I'm running off to mincha and class, but here's a cool thought. I was just reading about philosophy and law and their difference over the value of the idea of precedent. One of the theories brought is that precedent allows law to create an equality between people, because it would be unfair to give different responses to different people just because they happen to live at different times, and thus precedent creates a standing response to the same situation, so that time does not cause two otherwise parallel cases to be judged differently. Well, presuming that Torah is divine law, this fits beautifully with a view of G-d as being able to deal with time as a dimension like any other, i.e. for G-d to potentially be "outside" of time as we experience it, which is an idea that has always made a lot of sense to me.

From: [identity profile] spazerrific.livejournal.com


The problem with precedent (and common law in general...) is that it can be overturned. Well, depending on which side you are on this could be a problem. If you're on the side of knowing what's going on, yeah, it's great. If you're on the side of our social consciousness has evolved past this, it's not as fantastic. Precedent also doesn't necessarily cover all the bases (for Roe v. Wade, the court kinda had to pull the precedent out of its ass). I guess, if we relate the Torah to law... (here are those fun analogies from the SAT) Constitution : Supreme Court Decisions :: Torah : Commentary.
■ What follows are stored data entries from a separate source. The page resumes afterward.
-- ==== Sys2Proof/Decode.lean ====
section
/-! DEFINITION. Decoding and encoding (30_encoding.md). A word is first cut into the fields its format
tables are written in (`ArmParts`, `ThumbParts`); the decoders branch on the fixed bits alone, in the
order of R136 and R159, and are total. The encoder is written from the opcode table's rows. -/

namespace Sys2Proof

/-! ## Condition and shift codes -/

/-- The condition a 4-bit field names (30_encoding.md R123). -/
def condOfBits (b : BitVec 4) : Cond :=
  match b.toNat with
  | 0 => .eq | 1 => .ne | 2 => .cs | 3 => .cc | 4 => .mi | 5 => .pl | 6 => .vs | 7 => .vc
  | 8 => .hi | 9 => .ls | 10 => .ge | 11 => .lt | 12 => .gt | 13 => .le | 14 => .al | _ => .nv

/-- The 4-bit field of a condition (30_encoding.md R123). -/
def condBits : Cond → BitVec 4
  | .eq => 0 | .ne => 1 | .cs => 2 | .cc => 3 | .mi => 4 | .pl => 5 | .vs => 6 | .vc => 7
  | .hi => 8 | .ls => 9 | .ge => 10 | .lt => 11 | .gt => 12 | .le => 13 | .al => 14 | .nv => 15

/-- The shift kind of bits 6:5 (30_encoding.md R125). -/
def shiftOfBits : Bool → Bool → ShiftKind
  | false, false => .lsl | false, true => .lsr | true, false => .asr | true, true => .ror

/-- Bit 6 of a shift kind. -/
def shiftBit1 : ShiftKind → Bool
  | .lsl => false | .lsr => false | .asr => true | .ror => true

/-- Bit 5 of a shift kind. -/
def shiftBit0 : ShiftKind → Bool
  | .lsl => false | .lsr => true | .asr => false | .ror => true

/-! ## The fields of a word -/

/-- An ARM word cut where the formats of 30_encoding.md R125..R135 cut it: `b<n>` is bit n, `f<n>` the
four bits from n up. -/
structure ArmParts where
  cond : BitVec 4
  b27 : Bool
  b26 : Bool
  b25 : Bool
  b24 : Bool
  b23 : Bool
  b22 : Bool
  b21 : Bool
  b20 : Bool
  f16 : BitVec 4
  f12 : BitVec 4
  f8 : BitVec 4
  b7 : Bool
  b6 : Bool
  b5 : Bool
  b4 : Bool
  f0 : BitVec 4
  deriving DecidableEq, Repr

/-- The word of its parts. -/
def ArmParts.toWord (p : ArmParts) : Word :=
  p.cond
    ++ BitVec.ofBool p.b27 ++ BitVec.ofBool p.b26 ++ BitVec.ofBool p.b25 ++ BitVec.ofBool p.b24
    ++ BitVec.ofBool p.b23 ++ BitVec.ofBool p.b22 ++ BitVec.ofBool p.b21 ++ BitVec.ofBool p.b20
    ++ p.f16 ++ p.f12 ++ p.f8
    ++ BitVec.ofBool p.b7 ++ BitVec.ofBool p.b6 ++ BitVec.ofBool p.b5 ++ BitVec.ofBool p.b4
    ++ p.f0

/-- The parts of a word. -/
def ArmParts.ofWord (w : Word) : ArmParts :=
  { cond := w.extractLsb' 28 4
    b27 := w.getLsbD 27, b26 := w.getLsbD 26, b25 := w.getLsbD 25, b24 := w.getLsbD 24
    b23 := w.getLsbD 23, b22 := w.getLsbD 22, b21 := w.getLsbD 21, b20 := w.getLsbD 20
    f16 := w.extractLsb' 16 4, f12 := w.extractLsb' 12 4, f8 := w.extractLsb' 8 4
    b7 := w.getLsbD 7, b6 := w.getLsbD 6, b5 := w.getLsbD 5, b4 := w.getLsbD 4
    f0 := w.extractLsb' 0 4 }

/-- A Thumb halfword cut where the formats of 30_encoding.md R140..R158 cut it: `b<n>` is bit n, `f<n>`
the three bits from n up. -/
structure ThumbParts where
  b15 : Bool
  b14 : Bool
  b13 : Bool
  b12 : Bool
  b11 : Bool
  b10 : Bool
  b9 : Bool
  b8 : Bool
  b7 : Bool
  b6 : Bool
  f3 : BitVec 3
  f0 : BitVec 3
  deriving DecidableEq, Repr

/-- The halfword of its parts. -/
def ThumbParts.toHalf (p : ThumbParts) : Half :=
  BitVec.ofBool p.b15 ++ BitVec.ofBool p.b14 ++ BitVec.ofBool p.b13 ++ BitVec.ofBool p.b12
    ++ BitVec.ofBool p.b11 ++ BitVec.ofBool p.b10 ++ BitVec.ofBool p.b9 ++ BitVec.ofBool p.b8
    ++ BitVec.ofBool p.b7 ++ BitVec.ofBool p.b6 ++ p.f3 ++ p.f0

/-- The parts of a halfword. -/
def ThumbParts.ofHalf (h : Half) : ThumbParts :=
  { b15 := h.getLsbD 15, b14 := h.getLsbD 14, b13 := h.getLsbD 13, b12 := h.getLsbD 12
    b11 := h.getLsbD 11, b10 := h.getLsbD 10, b9 := h.getLsbD 9, b8 := h.getLsbD 8
    b7 := h.getLsbD 7, b6 := h.getLsbD 6, f3 := h.extractLsb' 3 3, f0 := h.extractLsb' 0 3 }

/-! ## Fields that span several parts (30_encoding.md R161) -/

/-- Bits 23:21. -/
def ArmParts.bits23_21 (p : ArmParts) : BitVec 3 :=
  BitVec.ofBool p.b23 ++ BitVec.ofBool p.b22 ++ BitVec.ofBool p.b21

/-- Bits 23:20. -/
def ArmParts.bits23_20 (p : ArmParts) : BitVec 4 :=
  BitVec.ofBool p.b23 ++ BitVec.ofBool p.b22 ++ BitVec.ofBool p.b21 ++ BitVec.ofBool p.b20

/-- Bits 23:0. -/
def ArmParts.bits23_0 (p : ArmParts) : BitVec 24 :=
  BitVec.ofBool p.b23 ++ BitVec.ofBool p.b22 ++ BitVec.ofBool p.b21 ++ BitVec.ofBool p.b20 ++ p.f16 ++ p.f12 ++ p.f8 ++ BitVec.ofBool p.b7 ++ BitVec.ofBool p.b6 ++ BitVec.ofBool p.b5 ++ BitVec.ofBool p.b4 ++ p.f0

/-- Bits 19:8. -/
def ArmParts.bits19_8 (p : ArmParts) : BitVec 12 :=
  p.f16 ++ p.f12 ++ p.f8

/-- Bits 15:0. -/
def ArmParts.bits15_0 (p : ArmParts) : BitVec 16 :=
  p.f12 ++ p.f8 ++ BitVec.ofBool p.b7 ++ BitVec.ofBool p.b6 ++ BitVec.ofBool p.b5 ++ BitVec.ofBool p.b4 ++ p.f0

/-- Bits 11:7. -/
def ArmParts.bits11_7 (p : ArmParts) : BitVec 5 :=
  p.f8 ++ BitVec.ofBool p.b7
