-- ==== Sys2Proof/Machine/Boundary.lean ====
section
/-! DEFINITION. The boundary between two instructions and the parts of a step around the execution: the
host's checks, the IRQ check, the fetch and the debit (70_reset_and_hazards.md R543, R550, R551;
60_exceptions.md R493, R499; 20_memory.md R90). -/

namespace Sys2Proof.Machine

open Sys2Proof

/-- Whether the core makes no step at this boundary: the break flag, a breakpoint at R15, or a budget
that is not positive (70_reset_and_hazards.md R543..R546). -/
def hostHolds (s : State) : Bool :=
  s.breakFlag || s.breakpoints.contains s.pc || decide (s.cycleBudget ≤ 0)

/-- Whether the IRQ is taken at this boundary (60_exceptions.md R493). -/
def irqTaken (s : State) : Bool := s.irqLine && !s.cpsr.i

/-- The debit of a step (70_reset_and_hazards.md R551, `cycle_cost`): what the default formula has charged, or
the host's own cost; at least one cycle either way. -/
def debit (before after : State) : State :=
  match before.costRule with
  | .arm7tdmi => { after with cycleBudget := min after.cycleBudget (before.cycleBudget - 1) }
  | .host => { after with cycleBudget := before.cycleBudget - (max 1 (Config.cycleCost before after) : Nat) }

/-- Enter the IRQ handler (60_exceptions.md R495, R496: the return address is R15 + 4 in both states) for
its entry cost (70_reset_and_hazards.md R551). -/
def irqStep (s : State) : State :=
  debit s (enterException .hardwareInterrupt (s.pc + 4)
    (charge { s with bus := [] } (accessCycles s.accessTable true (!s.cpsr.t) s.pc)))

/-- The bits of the next instruction: a word in ARM state, a halfword in Thumb state (20_memory.md R90). -/
def fetchCode (s : State) : Code :=
  if s.cpsr.t then .thumb ((busRead s .half s.pc).extractLsb' 0 16) else .arm (busRead s .word s.pc)

/-- The width of the fetch. -/
def fetchWidth (s : State) : Width := if s.cpsr.t then .half else .word

/-- Whether the fetch is sequential (70_reset_and_hazards.md R550); reset, a PC write and an exception entry leave
no `last_fetch_addr`. DEDUCED (log 16): the fetch after a store is sequential by this formula, where the
totals that the table of R551 gives STR, STM and PUSH count it as non-sequential. -/
def fetchSequential (s : State) : Bool :=
  match s.lastFetch with
  | none => false
  | some a => s.pc == a + instrWidth s

/-- The state in which the instruction executes: its fetch made and debited, R15 still its address
(30_encoding.md R121), which is `last_fetch_addr` from here on (70_reset_and_hazards.md R543). -/
def fetched (s : State) : State :=
  noteAccess { s with bus := [], lastFetch := some s.pc }
    { write := false, width := fetchWidth s, addr := s.pc, value := busRead s (fetchWidth s) s.pc
      seq := fetchSequential s, is32 := !s.cpsr.t }

/-- Write bytes to consecutive addresses. -/
def placeBytes (m : Memory) (a : Word) : List Byte → Memory
  | [] => m
  | b :: rest => placeBytes (setByteAt m a b) (a + 1) rest

/-- The state with the bytes of an instruction at R15, its instruction set selected, and nothing at this
boundary in the way of its fetch (notes/assumptions/18.md). -/
def placeNext (s : State) (thumb : Bool) (bytes : List Byte) : State :=
  { s with
    mem := placeBytes s.mem s.pc bytes
    devices := s.devices.filter (fun r => !isDevice [r] s.pc)
    cpsr := { s.cpsr with t := thumb }
    breakFlag := false
    breakpoints := s.breakpoints.filter (fun a => a != s.pc)
    cycleBudget := max s.cycleBudget 1
    irqLine := s.irqLine && s.cpsr.i }

end Sys2Proof.Machine
end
The second explains the first and creates the precedent that everybody relies upon, and then it's up to individual practitioners (judges, rabbis) to actually apply what has been handed down.

Sorry... I can't stay away from a law school discussion, and I'm taking a course this semester that has essentially turned into a philosophy course.

From: [identity profile] debka-notion.livejournal.com


I'm taking a course on jurisprudential theory and halakha, so- you're basically summing up a lot of what some of the articles that I've been reading have been saying. So yes, precedent is both very powerful and very difficult when you want to actually revise something. As my teacher would say, in order to change something, you need to make something that seems like an easy case, and therefore follows precedent precisely, into a hard case, so that the judge/rabbi can apply his own discretion to the decision, and establish a new precedent.

The problem, from that view point, is that sometimes the law is just too precise, and you can't find a way to argue that it doesn't quite apply... (Alternatively, this is the proof that you're staying within the system rather than just playing fast and loose with it.)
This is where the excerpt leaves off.